Lovastatin (Mevinolin), FPP, GGPP, cycloheximide, and SP600125 were from Sigma-Aldrich. Ab specific to the apoptotically cleaved form (86 kDa) of poly(ADP-ribose) polymerase (PARP) was purchased from Cell Signaling Technology. Abs to total PARP, Ras, RhoA, Rac1, Cdc42, phospho-c-Jun, and -actin were from Santa Cruz Biotechnology. Activation of lovastatin was performed, as described previously (37). Briefly, lovastatin (25 mg) was dissolved in 0.625 ml of absolute ethanol. Freshly made 0.1 N NaOH (0.938 ml) was added and mixed, and the solution was then heated at 50°C for 2 h. The pH was adjusted to 7.2 by using 0.1 N HCl, and dd H₂O was added to a final volume of 6.25 ml. The solution of 10 mM lovastatin was aliquoted and stored at –20°C.

Cell culture

Raw 264.7 (Raw) (American Type Culture Collection) cells were grown in DMEM (Cleveland Clinic Foundation Core Facility) supplemented with 10% cosmic calf serum (HyClone) and antibiotics in a humidified atmosphere of 5% CO₂ at 37°C. Mouse bone marrow cells were isolated from C57BJ/6B mice (The Jackson Laboratory) and grown in RPMI 1640 supplemented with 15% FBS (BioSource International) and 15% L cell medium plus antibiotics for 1 wk to be differentiated into macrophages.

Assay for cell viability

The viability of Raw cells was determined using the colorimetric CellTiter 96 aqueous cell proliferation assay (MTT), according to the instructions provided by the manufacturer (Promega). Briefly, cells (1 x 10⁴ cells/well) were seeded in 96-well plates.
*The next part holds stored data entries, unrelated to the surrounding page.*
-- ==== Sys2Proof/Machine/HostSide.lean ====
section
/-! DEFINITION. What the surroundings can do to the core before a run: the reset input and the loader (70_reset_and_hazards.md R210
to R217; 45_datapath_interfaces.md R174, R176). They have no move during a run (R54, R224; decision D17, log 13). -/

namespace Sys2Proof.Machine

/-- Reset asserted at a clock edge: pc and registers to their reset values, memory as it was (R174, R213, R214; decisions D8,
D22, log 13). It abandons whatever run there was. -/
def State.assertReset (s : State) : State := { s with regs := RegFile.zero, pc := Config.resetPc }

/-- One Word written by the loader, while reset is held (R176, R217). -/
def State.loaderWrite (s : State) (a : Nat) (v : Word) : State := s.memWrite a v

/-- The cells of `MEM_INIT` for the `n` indices from `a` on. -/
def Memory.cellsFrom (memInit : Nat → Word) : Nat → Nat → Memory
  | _, 0 => []
  | a, n + 1 =>
    if memInit a = Config.undeclaredWord then Memory.cellsFrom memInit (a + 1) n
    else (a, memInit a) :: Memory.cellsFrom memInit (a + 1) n

/-- The memory that holds `MEM_INIT` (R6): "every function from indices to Words is a legal `MEM_INIT`". -/
def Memory.ofInit (memInit : Nat → Word) : Memory := Memory.cellsFrom memInit 0 Config.memWords

/-- The memory of a loaded image: "a loaded image occupies a prefix `0 .. n-1` of memory and the rest is 0" (R43, R212). -/
def Memory.ofImage (image : List Word) : Memory :=
  Memory.ofInit (fun a => image.getD a Config.undeclaredWord)

/-- The state in which a run with this `MEM_INIT` starts (R35, R210). -/
def State.start (memInit : Nat → Word) : State := ⟨RegFile.zero, Config.resetPc, Memory.ofInit memInit⟩

end Sys2Proof.Machine
end

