/-- Settles O32: the row of opcode 2, and a jump to the target. The jump is the meaning of every j, of one to its own pc too
(`exec_j`, as log 1 carries the halt), so that the premise on the pc is not used. -/
theorem jJumpsToTheTarget : Obligations.JJumpsToTheTarget := by
  refine ⟨fun _ row => decode_of_matches_J (opcode := 2#3) (fun _ => rfl) row, fun imm13 s _ => ?_⟩
  obtain ⟨t, next, pc, regs, mem⟩ := jumps_of_exec_eq_jumpTo (exec_j imm13 s)
  exact ⟨t, next, pc ▸ jumpTarget_toNat imm13, regs, mem⟩

/-- Settles O34: the row of opcode 3, and the link written with the jump. -/
theorem jalLinksAndJumps : Obligations.JalLinksAndJumps :=
  ⟨fun _ row => decode_of_matches_J (opcode := 3#3) (fun _ => rfl) row,
    fun imm13 s => ⟨_, exec_jal imm13 s, exec_jal_spec (exec_jal imm13 s)⟩⟩

/-- Settles O44: the jr jumps to register 7, which holds the link. -/
theorem jrSevenReturnsFromJal : Obligations.JrSevenReturnsFromJal := by
  intro imm13 s s1 s2 jal kept
  obtain ⟨u, next, pc, -⟩ := jumps_of_exec_eq_jumpTo (exec_jr 7#3 s2)
  exact ⟨u, next, by rw [pc, kept, readReg_link_of_exec_jal jal]⟩

end Sys2Proof.Proofs
end

section
/-! PROOFS. The fetched Words that end or stop a run: the halt convention (R145) and the reserved-func Words (R146). -/

namespace Sys2Proof.Machine

open Sys2Proof.Claims

/-- The Word of the halt convention at a pc below 8192 (R145). -/
theorem eq_haltWord {w pc : Word} (op : w.toNat / 8192 = 2) (target : w.toNat % 8192 = pc.toNat) :
    w = 0x4000#16 + pc := by
  apply BitVec.eq_of_toNat_eq
  rw [BitVec.toNat_add, BitVec.toNat_ofNat]
  omega

/-- A reserved func has the tag RESERVED (R72, R91). -/
theorem tagOfNumbers_of_reserved : ∀ func ∈ reservedFuncs, tagOfNumbers 0 func = .reserved := by decide

/-- A core that fetches a Word of opcode 0 with a reserved func is stalled (R146). -/
theorem stalled_of_reserved {s : State} (op : s.fetch.toNat / 8192 = 0) (func : s.fetch.toNat % 16 ∈ reservedFuncs) :
    s.stalled = true := by
  have tag : s.decoded.tag = tagOfNumbers (s.fetch.toNat / 8192) (s.fetch.toNat % 16) :=
    decodeTag_eq_tagOfNumbers s.fetch
  rw [stalled_iff, tag, op, tagOfNumbers_of_reserved _ func]

end Sys2Proof.Machine

namespace Sys2Proof.Proofs

open Sys2Proof Sys2Proof.Machine Sys2Proof.Claims

/-- Settles O33: the halt flag in numbers, which fix the Word. -/
theorem selfJumpHalts : Obligations.SelfJumpHalts := by
  refine ⟨fun s op target => ?_, fun s halt => ?_⟩
  · have halted : s.halted = true := (decodeBundle_halt_iff s.fetch s.pc).mpr ⟨op, target⟩
    exact ⟨(specStep_eq_halt_iff s).mpr halted, clockEdge_of_halted halted⟩
  · have halted := (specStep_eq_halt_iff s).mp halt
    obtain ⟨op, target⟩ := (decodeBundle_halt_iff s.fetch s.pc).mp halted
    exact ⟨eq_haltWord op target, pc_lt_of_halted halted⟩

/-- Settles O35: the tag is RESERVED, and so the core is stalled and not halted. -/
theorem reservedFuncStalls : Obligations.ReservedFuncStalls := by
  intro s op func
  have stalled := stalled_of_reserved op func
  have notHalted : s.halted = false :=
    Bool.eq_false_iff.mpr fun halted => not_halted_and_stalled s ⟨halted, stalled⟩
  exact ⟨(specStep_eq_stall_iff s).mpr ⟨notHalted, stalled⟩, clockEdge_of_stalled stalled⟩

end Sys2Proof.Proofs
end

section
/-! PROOFS. How a pc below 8192 can leave the memory (R140; 92_eei_decisions.md, "Recommended premise"). -/

namespace Sys2Proof.Machine

open Sys2Proof.Claims

/-- The rows of R26 that lead from a pc below 8192 to one of 8192 or more. A j or jal has a target of 13 bits and a reserved Word
holds the pc; what is left is jr, a taken jeq, and the sequential pc. -/
theorem newPc_leaves_memory {i : Instr} {s : State} (low : s.pc.toNat < 8192) (high : 8192 ≤ newPc s i) :
    (∃ rA, i = .jr rA ∧ 8192 ≤ (s.readReg rA).toNat) ∨
    (∃ rA rB imm7, i = .jeq rA rB imm7 ∧ s.readReg rA = s.readReg rB ∧
      ((s.pc.toNat : Int) + 1 + sx7 imm7 < 0 ∨ 8192 ≤ (s.pc.toNat : Int) + 1 + sx7 imm7)) ∨
    s.pc.toNat = 8191 := by
  cases i with
  | jr rA => exact .inl ⟨rA, rfl, Int.ofNat_le.mp high⟩
  | jeq rA rB imm7 =>
    by_cases taken : s.readReg rA = s.readReg rB
    · rw [newPc, if_pos taken] at high
      exact .inr (.inl ⟨rA, rB, imm7, rfl, taken, by omega⟩)
    · rw [newPc, if_neg taken] at high
      exact .inr (.inr (by omega))
  | j imm13 =>
    have target := imm13.isLt
    rw [newPc] at high
    split at high <;> omega
  | jal imm13 =>
    have target := imm13.isLt
    rw [newPc] at high
    omega
  | add rA rB rD | sub rA rB rD | or rA rB rD | and rA rB rD | slt rA rB rD
  | addi rA rB imm7 | slti rA rB imm7 | lw rA rB imm7 | sw rA rB imm7 =>
    rw [newPc] at high
    exact .inr (.inr (by omega))
  | reserved5 x | reserved6 x | reserved7 x | reserved9 x | reserved10 x | reserved11 x | reserved12 x
  | reserved13 x | reserved14 x | reserved15 x =>
    rw [newPc] at high
    omega
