-- ==== Sys2Proof/Syntax.lean ====
section
/-! DEFINITION. The commands of the hub: one constructor for each row of the opcode table, with the row's operands. What
is measured, received or decided outside the hub comes in as an operand. -/

namespace Sys2Proof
One day after seeding, they were treated with or without 10 µM lovastatin in the presence or absence of 5 µM GGPP or 5 µM FPP for 22 h. At the end of incubation, 50 µl of CellTiter 96 aqueous reagent (40% v/v dilution in 1x PBS) was added to each well. Plates were incubated at 37°C for 2 h, and absorbance was measured at 490 nm with a 96-well plate reader (model Spectra Max 340; Molecular Devices).

Caspase assays

The activities of caspase 3 and 9 in the cells treated with lovastatin were examined by using the Caspase-GloTM 3/7 and 9 assay kits (Promega). In these assays, caspase cleaves the proluminescent substrate linked with the tetrapeptide DEVD (for caspase 3/7) or LEHD (for caspase 9), resulting in the generation of a glow-type luminescent signal, produced by luciferase. In brief, cells were treated as indicated, and cytosolic extracts were prepared by suspension of cell pellets in Nonidet P-40 lysis buffer (10 mM Tris-HCl (pH 8.0), 5 mM Mg(OAc)₂, 90 mM KCl, 0.2 mM PMSF, 100 U/ml aprotinin, 10 µg/ml leupeptin, and 2% Nonidet P-40). After centrifugation at 10,000 x g for 5 min, cell extracts containing 40 µg of proteins were transferred into a 96-well plate, and 50 µl of Caspase-Glo3/7 or Caspase-Glo9 Reagents was added to the wells. After incubation for 1 h at 37°C, caspase activities were determined by a fluorescent plate reader (Microtiter Plate Luminometer; Dynex Technologies).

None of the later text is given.